Transparence, que prévoit le texte?

Que signifie la transparence dans les marchés publics? S’agit-il du simple respect de la forme dans la passation des marchés publics? Le chapitre III du décret du 30 décembre 1998, fixant les conditions et les formes de passation des marchés de l’Etat ainsi que certaines dispositions relatives à leur contrôle et à leur gestion, prévoit sous le titre: Modes et procédures de passation des marchés, à son article 19 des «Principes généraux» ainsi définis:«Les marchés de l’Etat sont passés conformément aux modes et procédures définis au présent décret et dont l’application doit permettre d’assurer:- la transparence dans les choix du maître d’ouvrage;- l’égalité d’accès aux commandes publiques;- le recours à la concurrence autant que possible;- l’efficacité de la dépense publique.»Le terme «transparence» n’apparaît qu’une seule fois dans le texte. A s’en tenir au texte, la signification juridique de la «transparence» se limite au «choix du maître de l’ouvrage». Retenir une telle interprétation serait consacrer une fiction juridique. Le juriste ne saurait s’accommoder d’une telle myopie en limitant la question de la transparence, vocable aujourd’hui en vogue, au «choix du maître de l’ouvrage». La réelle signification de la «transparence» va bien au-delà du respect de l’ensemble de conditions et formes requises pour la passation des marchés publics.
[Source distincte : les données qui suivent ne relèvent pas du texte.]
section pushRxDone
variable (s : State) (v : Bytes)
@[simp] theorem State.pushRxDone_cfg : (s.pushRxDone v).cfg = s.cfg := rfl
@[simp] theorem State.pushRxDone_rail : (s.pushRxDone v).rail = s.rail := rfl
@[simp] theorem State.pushRxDone_rst : (s.pushRxDone v).rst = s.rst := rfl
@[simp] theorem State.pushRxDone_now : (s.pushRxDone v).now = s.now := rfl
@[simp] theorem State.pushRxDone_rx : (s.pushRxDone v).rx = s.rx := rfl
@[simp] theorem State.pushRxDone_rxq : (s.pushRxDone v).rxq = s.rxq := rfl
@[simp] theorem State.pushRxDone_reasm : (s.pushRxDone v).reasm = s.reasm := rfl
@[simp] theorem State.pushRxDone_mbusNextId : (s.pushRxDone v).mbusNextId = s.mbusNextId := rfl
@[simp] theorem State.pushRxDone_wait : (s.pushRxDone v).wait = s.wait := rfl
@[simp] theorem State.pushRxDone_recFail : (s.pushRxDone v).recFail = s.recFail := rfl
@[simp] theorem State.pushRxDone_tx : (s.pushRxDone v).tx = s.tx := rfl
@[simp] theorem State.pushRxDone_recLog : (s.pushRxDone v).recLog = s.recLog := rfl
@[simp] theorem State.pushRxDone_evt : (s.pushRxDone v).evt = s.evt := rfl
@[simp] theorem State.pushRxDone_res : (s.pushRxDone v).res = s.res := rfl
@[simp] theorem State.pushRxDone_ret : (s.pushRxDone v).ret = s.ret := rfl
@[simp] theorem State.pushRxDone_snoop : (s.pushRxDone v).snoop = s.snoop := rfl
@[simp] theorem State.pushRxDone_rxIn : (s.pushRxDone v).rxIn = s.rxIn := rfl
@[simp] theorem State.pushRxDone_rxDone : (s.pushRxDone v).rxDone = s.rxDone ++ v := rfl
@[simp] theorem State.pushRxDone_held : (s.pushRxDone v).held = s.held := rfl
@[simp] theorem State.pushRxDone_turns : (s.pushRxDone v).turns = s.turns := rfl
@[simp] theorem State.pushRxDone_inp : (s.pushRxDone v).inp = s.inp := rfl
@[simp] theorem State.pushRxDone_freeCount : (s.pushRxDone v).freeCount = s.freeCount := rfl
end pushRxDone

section setHeld
variable (s : State) (v : List HeldCall)
@[simp] theorem State.setHeld_cfg : (s.setHeld v).cfg = s.cfg := rfl
@[simp] theorem State.setHeld_rail : (s.setHeld v).rail = s.rail := rfl
@[simp] theorem State.setHeld_rst : (s.setHeld v).rst = s.rst := rfl
@[simp] theorem State.setHeld_now : (s.setHeld v).now = s.now := rfl
@[simp] theorem State.setHeld_rx : (s.setHeld v).rx = s.rx := rfl
@[simp] theorem State.setHeld_rxq : (s.setHeld v).rxq = s.rxq := rfl
@[simp] theorem State.setHeld_reasm : (s.setHeld v).reasm = s.reasm := rfl
@[simp] theorem State.setHeld_mbusNextId : (s.setHeld v).mbusNextId = s.mbusNextId := rfl
@[simp] theorem State.setHeld_wait : (s.setHeld v).wait = s.wait := rfl
@[simp] theorem State.setHeld_recFail : (s.setHeld v).recFail = s.recFail := rfl
@[simp] theorem State.setHeld_tx : (s.setHeld v).tx = s.tx := rfl
@[simp] theorem State.setHeld_recLog : (s.setHeld v).recLog = s.recLog := rfl
@[simp] theorem State.setHeld_evt : (s.setHeld v).evt = s.evt := rfl
@[simp] theorem State.setHeld_res : (s.setHeld v).res = s.res := rfl
@[simp] theorem State.setHeld_ret : (s.setHeld v).ret = s.ret := rfl
@[simp] theorem State.setHeld_snoop : (s.setHeld v).snoop = s.snoop := rfl
@[simp] theorem State.setHeld_rxIn : (s.setHeld v).rxIn = s.rxIn := rfl
@[simp] theorem State.setHeld_rxDone : (s.setHeld v).rxDone = s.rxDone := rfl
@[simp] theorem State.setHeld_held : (s.setHeld v).held = v := rfl
@[simp] theorem State.setHeld_turns : (s.setHeld v).turns = s.turns := rfl
@[simp] theorem State.setHeld_inp : (s.setHeld v).inp = s.inp := rfl
@[simp] theorem State.setHeld_freeCount : (s.setHeld v).freeCount = s.freeCount := rfl
end setHeld

section setTurns
variable (s : State) (v : List Turn)
@[simp] theorem State.setTurns_cfg : (s.setTurns v).cfg = s.cfg := rfl
@[simp] theorem State.setTurns_rail : (s.setTurns v).rail = s.rail := rfl
@[simp] theorem State.setTurns_rst : (s.setTurns v).rst = s.rst := rfl
@[simp] theorem State.setTurns_now : (s.setTurns v).now = s.now := rfl
@[simp] theorem State.setTurns_rx : (s.setTurns v).rx = s.rx := rfl
@[simp] theorem State.setTurns_rxq : (s.setTurns v).rxq = s.rxq := rfl
@[simp] theorem State.setTurns_reasm : (s.setTurns v).reasm = s.reasm := rfl
@[simp] theorem State.setTurns_mbusNextId : (s.setTurns v).mbusNextId = s.mbusNextId := rfl
@[simp] theorem State.setTurns_wait : (s.setTurns v).wait = s.wait := rfl
@[simp] theorem State.setTurns_recFail : (s.setTurns v).recFail = s.recFail := rfl
@[simp] theorem State.setTurns_tx : (s.setTurns v).tx = s.tx := rfl
@[simp] theorem State.setTurns_recLog : (s.setTurns v).recLog = s.recLog := rfl
@[simp] theorem State.setTurns_evt : (s.setTurns v).evt = s.evt := rfl
@[simp] theorem State.setTurns_res : (s.setTurns v).res = s.res := rfl
@[simp] theorem State.setTurns_ret : (s.setTurns v).ret = s.ret := rfl
@[simp] theorem State.setTurns_snoop : (s.setTurns v).snoop = s.snoop := rfl
@[simp] theorem State.setTurns_rxIn : (s.setTurns v).rxIn = s.rxIn := rfl
@[simp] theorem State.setTurns_rxDone : (s.setTurns v).rxDone = s.rxDone := rfl
@[simp] theorem State.setTurns_held : (s.setTurns v).held = s.held := rfl
@[simp] theorem State.setTurns_turns : (s.setTurns v).turns = v := rfl
@[simp] theorem State.setTurns_inp : (s.setTurns v).inp = s.inp := rfl
@[simp] theorem State.setTurns_freeCount : (s.setTurns v).freeCount = s.freeCount := rfl
end setTurns

section setInp
variable (s : State) (v : Bytes)
@[simp] theorem State.setInp_cfg : (s.setInp v).cfg = s.cfg := rfl
@[simp] theorem State.setInp_rail : (s.setInp v).rail = s.rail := rfl
@[simp] theorem State.setInp_rst : (s.setInp v).rst = s.rst := rfl
@[simp] theorem State.setInp_now : (s.setInp v).now = s.now := rfl
@[simp] theorem State.setInp_rx : (s.setInp v).rx = s.rx := rfl
@[simp] theorem State.setInp_rxq : (s.setInp v).rxq = s.rxq := rfl
@[simp] theorem State.setInp_reasm : (s.setInp v).reasm = s.reasm := rfl
@[simp] theorem State.setInp_mbusNextId : (s.setInp v).mbusNextId = s.mbusNextId := rfl
@[simp] theorem State.setInp_wait : (s.setInp v).wait = s.wait := rfl
@[simp] theorem State.setInp_recFail : (s.setInp v).recFail = s.recFail := rfl
@[simp] theorem State.setInp_tx : (s.setInp v).tx = s.tx := rfl
@[simp] theorem State.setInp_recLog : (s.setInp v).recLog = s.recLog := rfl
@[simp] theorem State.setInp_evt : (s.setInp v).evt = s.evt := rfl
@[simp] theorem State.setInp_res : (s.setInp v).res = s.res := rfl
@[simp] theorem State.setInp_ret : (s.setInp v).ret = s.ret := rfl
@[simp] theorem State.setInp_snoop : (s.setInp v).snoop = s.snoop := rfl
@[simp] theorem State.setInp_rxIn : (s.setInp v).rxIn = s.rxIn := rfl
@[simp] theorem State.setInp_rxDone : (s.setInp v).rxDone = s.rxDone := rfl
@[simp] theorem State.setInp_held : (s.setInp v).held = s.held := rfl
@[simp] theorem State.setInp_turns : (s.setInp v).turns = s.turns := rfl
@[simp] theorem State.setInp_inp : (s.setInp v).inp = v := rfl
@[simp] theorem State.setInp_freeCount : (s.setInp v).freeCount = s.freeCount := rfl
end setInp

section setFreeCount
variable (s : State) (v : Nat)
@[simp] theorem State.setFreeCount_cfg : (s.setFreeCount v).cfg = s.cfg := rfl
@[simp] theorem State.setFreeCount_rail : (s.setFreeCount v).rail = s.rail := rfl
@[simp] theorem State.setFreeCount_rst : (s.setFreeCount v).rst = s.rst := rfl
@[simp] theorem State.setFreeCount_now : (s.setFreeCount v).now = s.now := rfl
@[simp] theorem State.setFreeCount_rx : (s.setFreeCount v).rx = s.rx := rfl
@[simp] theorem State.setFreeCount_rxq : (s.setFreeCount v).rxq = s.rxq := rfl
@[simp] theorem State.setFreeCount_reasm : (s.setFreeCount v).reasm = s.reasm := rfl
@[simp] theorem State.setFreeCount_mbusNextId : (s.setFreeCount v).mbusNextId = s.mbusNextId := rfl
@[simp] theorem State.setFreeCount_wait : (s.setFreeCount v).wait = s.wait := rfl
@[simp] theorem State.setFreeCount_recFail : (s.setFreeCount v).recFail = s.recFail := rfl
@[simp] theorem State.setFreeCount_tx : (s.setFreeCount v).tx = s.tx := rfl
@[simp] theorem State.setFreeCount_recLog : (s.setFreeCount v).recLog = s.recLog := rfl
@[simp] theorem State.setFreeCount_evt : (s.setFreeCount v).evt = s.evt := rfl
@[simp] theorem State.setFreeCount_res : (s.setFreeCount v).res = s.res := rfl
@[simp] theorem State.setFreeCount_ret : (s.setFreeCount v).ret = s.ret := rfl
@[simp] theorem State.setFreeCount_snoop : (s.setFreeCount v).snoop = s.snoop := rfl
@[simp] theorem State.setFreeCount_rxIn : (s.setFreeCount v).rxIn = s.rxIn := rfl
@[simp] theorem State.setFreeCount_rxDone : (s.setFreeCount v).rxDone = s.rxDone := rfl
@[simp] theorem State.setFreeCount_held : (s.setFreeCount v).held = s.held := rfl
@[simp] theorem State.setFreeCount_turns : (s.setFreeCount v).turns = s.turns := rfl
@[simp] theorem State.setFreeCount_inp : (s.setFreeCount v).inp = s.inp := rfl
@[simp] theorem State.setFreeCount_freeCount : (s.setFreeCount v).freeCount = v := rfl
end setFreeCount

end Sys2Proof.Machine
end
Attention aux marchés d’études

Une attention toute particulière doit être accordée aux marchés de services, d’études, de conception … Quelqu’un me disait: «Chaque fois que l’on veut se remplir les poches, on lance un marché d’étude». Que de marchés de ce genre ont été lancés, au prix fort, et dont les résultats moisissent dans les tiroirs avant de se perdre à tout jamais ! Bien souvent, pour ce type de marchés il est fait appel à des cabinets ou bureaux d’études étrangers, le plus souvent, qui font faire le travail par les cadres mêmes de l’entité publique concernée.Que dit vraiment l’article 75? Lorsque le maître d’ouvrage ne peut effectuer par ses propres moyens les études qui lui sont nécessaires, il a recours à des marchés d’études. Ces marchés doivent être nettement définis quant à leur objet, leur étendue et leur délai d’exécution pour permettre la mise en concurrence des prestataires.Le marché doit prévoir la possibilité d’arrêter l’étude soit à l’issue d’un délai déterminé, soit lorsque les dépenses atteignent un montant fixé.Lorsque sa nature et son importance le justifient, l’étude est scindée en plusieurs phases, chacune assortie d’un prix. Dans ce cas, le marché peut prévoir l’arrêt de son exécution au terme de chacune de ces phases.Le maître d’ouvrage dispose des résultats de l’étude pour ses besoins propres et ceux des collectivités et organismes mentionnés par le marché. Celui-ci prévoit les droits réservés au titulaire dans le cas de fabrication et d’ouvrage réalisés à la suite. Les droits de propriété industrielle qui peuvent naître à l’occasion ou au cours de l’étude sont acquis au titulaire, sauf dans le cas où le maître d’ouvrage se réserve tout ou partie de ces droits par une disposition du marché.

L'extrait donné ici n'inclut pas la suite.